Diversity Tackled With R
Once we know the taxonomic composition of our metagenomic sequencing data we can characterise them by their diversity. In this episode we will first define what we mean by diversity and then calculate the α diversity in our sample. We will also calculate the diversity of another sample.
What is diversity?
Species diversity is the number of species in a system and the relative abundance of each of those species. It can be defined on three different scales (Whittaker, 1960).
- the total species diversity in an ecosystem known as gamma (γ) diversity
- average diversity at a local site, known as alpha (α) diversity
- the difference in diversity between local sites, known as beta (β) diversity
A metagenome can be considered a local site. In this episode we will calculate α diversity (that within a metagenome) and β diversity (that between metagenomes).
Alpha (α) diversity
The simplest measure of α diversity is the number of species, or species richness. However, most indices of α diversity take into account both the number of species and their relative abundances, or species evenness. Different diversity indices weight these two components differently.

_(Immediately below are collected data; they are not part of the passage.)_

/-- What belongs to the open period stays with the stored words (R376, R378). -/
def surviveSns (aon : Bool) (q : Sense) : Sense :=
  { Sense.reset with
    doorPin := q.doorPin, boltPin := q.boltPin, ctl := q.ctl, stCtl := q.stCtl, len := q.len, wb := q.wb, origin := q.origin
    lenPend := q.lenPend, originPend := q.originPend, pwStored := q.pwStored, runStored := q.runStored, backstep := q.backstep
    fwdstep := q.fwdstep, unclean := q.unclean, covered := q.covered, skipped := q.skipped, pw := pick aon q.pw q.pwStored
    run := pick aon q.run q.runStored, sub := pick aon q.sub Sense.reset.sub, chgSub := pick aon q.chgSub 0
    door := pick aon q.door false, bolt := pick aon q.bolt false, time := pick aon q.time 0, frac := pick aon q.frac 0
    holdSec := pick aon q.holdSec 0, trusted := pick aon q.trusted false, source := pick aon q.source 0, ageMs := pick aon q.ageMs 0
    steps := pick aon q.steps 0 }

def surviveChan (aon : Bool) (c : Chan) : Chan :=
  { Chan.reset with stored := c.stored, grans := c.grans, lost := pick aon c.lost 0 }

def surviveRec (aon : Bool) (l : Rec) : Rec :=
  { Rec.reset l.audNonce with
    ctl := l.ctl, seqEnd := l.seqEnd, seqStored := l.seqStored, rl := l.rl, bind := l.bind, chans := l.chans.map (surviveChan aon)
    lost := pick aon l.lost 0, seq := pick aon l.seq l.seqStored, lim := pick aon l.lim [] }

/-- Every field after a stop: the system area, MRAM and fuses always stay, AON retention when `aon`; the rest is at its reset value. -/
def survive (aon : Bool) (s : State) : State :=
  { s with
    power := survivePower aon s.power, life := surviveLife aon s.life, portA := survivePort aon s.portA, portB := survivePort aon s.portB
    needles := pick aon s.needles (Vector.replicate 32 Needle.reset), tenants := s.tenants.map (surviveTenant aon)
    lc := surviveLc aon s.lc, mram := surviveMram aon s.mram, eng := { Engine.reset with stored := s.eng.stored, nextOp := s.eng.nextOp }
    skn := { SkeinSt.reset with blocks := s.skn.blocks, skeins := s.skn.skeins, stored := s.skn.stored, wbEvery := s.skn.wbEvery }
    int := surviveInt aon s.int, phy := survivePhy aon s.phy, mac := surviveMac aon s.mac, eva := surviveEva aon s.eva
    sns := surviveSns aon s.sns, log := surviveRec aon s.log }

/-! ## Steps of a stop -/

/-- Stitches in the wait queue are abandoned and counted as lost, but for those to keep (R404, R452). -/
def abandonBut (keep : Stitch → Bool) (s : State) : State :=
  (s.log.queue.filter fun st => !keep st).foldl (fun s st => loseStitch st.ch s) (s.modLog fun l => { l with queue := l.queue.filter keep })

def abandonQueue (s : State) : State := abandonBut (fun _ => false) s

/-- The stitch of the running change, once it is burnt: bind-off completes the change through it (R51). -/
def State.changeStitch (s : State) (st : Stitch) : Bool :=
  match s.lc.run with
  | some c => c.burnt? && st.lc = some (lcIndex c.setting.toNat c.target)
  | none => false

/-- Staged stitches stay unmarked, their words charged as left by a stop (R25, R399). -/
def leaveStaged (s : State) : State :=
  State.each slots (fun n s =>
    (if s.log.chans[n].staged.isSome then chargeStaged n s else s).modChan n fun c => { c with staged := none, reuse := none }) s

/-- Step 2: the pair in its non-release state, both ports closed; the recorder gives up what waits, but for the stitch of a burnt change (R51, R80,
R404). -/
def stopOuter (s : State) : State :=
  let s := closePort .b (closePort .a (safePair s))
  State.each slots tagDone (leaveStaged (abandonBut s.changeStitch s))

/-- Step 3: a frame on air is cut and charged for the airtime used, which is for the outside world to say: a free part of it (R277, R374). -/
def stopRadio (s : State) : State :=
  match s.phy.air with
  | none => s
  | some a =>
    if s.phy.txPhase ≠ .onAir then s
    else s.draw fun v s => s.draw fun w s =>
      let us := v.toNat % (a.us + 1)
      (countAir us (State.chargeTx a.slot (w.toNat % (a.sym + 1)) 1 us (txCharge a.power) s)).modPhy fun p => { p with txPhase := .idle }

/-- Store what is accepted and what waits, until nothing is left. -/
def flushGo : Nat → State → State
  | 0, s => s
  | n + 1, s =>
    if s.mram.waitq.isEmpty && s.mram.seqEmpty .A && s.mram.seqEmpty .B then s else flushGo n (storeAll (drainWait s))

def flushWrites (s : State) : State := flushGo (s.mram.waitq.length + 600) s

/-- Some of the words of a stop: n turns of both arrays, in acceptance order; a twin that has been started is finished (R63, R453). -/
def storeSome : Nat → State → State
  | 0, s => s
  | n + 1, s => let s := drainWait s; storeSome n (stopTurn .B (stopTurn .A s))

/-- Open lifelines are frogged (R158, R452). -/
def frogAll (s : State) : State := State.each (List.finRange 4) (fun k s => if s.eng.lls[k].isSome then frogLine k s else s) s

/-- The operations that are left are abandoned. -/
def dropOps (s : State) : State := s.modEng fun e => { e with ops := [], hold := [], llDue := [], discards := [] }

/-- The array still has words of step 4 to store: its write queue, or words of the engine behind earlier ones in the field hold buffer (R77,
R214). -/
def State.stepFour (s : State) (a : Arr) : Bool :=
  !(s.mram.arr a).queue.isEmpty || s.mram.fhb.any fun e => e.arr = a && e.writer = .engine

/-- Store what waits, what the queues hold and the engine's words; what else the field hold buffer holds is left for step 6. -/
def flushFour : Nat → State → State
  | 0, s => s
  | n + 1, s =>
    let s := drainWait s
    if s.mram.waitq.isEmpty && !s.stepFour .A && !s.stepFour .B then s
    else
      let go (a : Arr) (s : State) : State := if s.stepFour a || !s.mram.waitq.isEmpty then stopTurn a s else s
      flushFour n (go .B (go .A s))

/-- Step 4, issued: lifelines frogged, resolved operations finish, the rest is abandoned, dirty ring context words follow (R158). -/
def stopEngine (s : State) : State :=
  State.each (List.finRange 512) queueCtx (dropOps (flushFour (s.mram.waitq.length + 600) (frogAll s)))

α Diversity Index | Description | Calculation | Where |
---|---|---|---|
Shannon (H) | Estimation of species richness and species evenness. More weight on richness. | \(H = - \sum_{i=1}^{S} p_{i} \ln{p_{i}}\) | \(S\) is the number of OTUs and \(p_{i}\) is the proportion of the community represented by OTU |
Simpson’s (D) | Estimation of species richness and species evenness. More weight on evenness. | \(D = \frac{1}{\sum_{i=1}^{S} p_{i}^{2}}\) | \(S\) is Total number of the species in the community and \(p_{i}\) is the proportion of community represented by OTU i |
Chao1 | Abundance based on species represented by a single individual (singletons) and two individuals (doubletons). | \(S_{chao1} = S_{Obs} + \frac{F_{1} \times (F_{1} - 1)}{2 \times (F_{2} + 1)}\) | \(F_{1}\) and \(F_{2}\) are the counts of singletons and doubletons respectively and \(S_{chao1}=S_{Obs}\) is the number of observed species |
Beta (β) diversity
β diversity measures how different two or more communities are in their richness, evenness or both.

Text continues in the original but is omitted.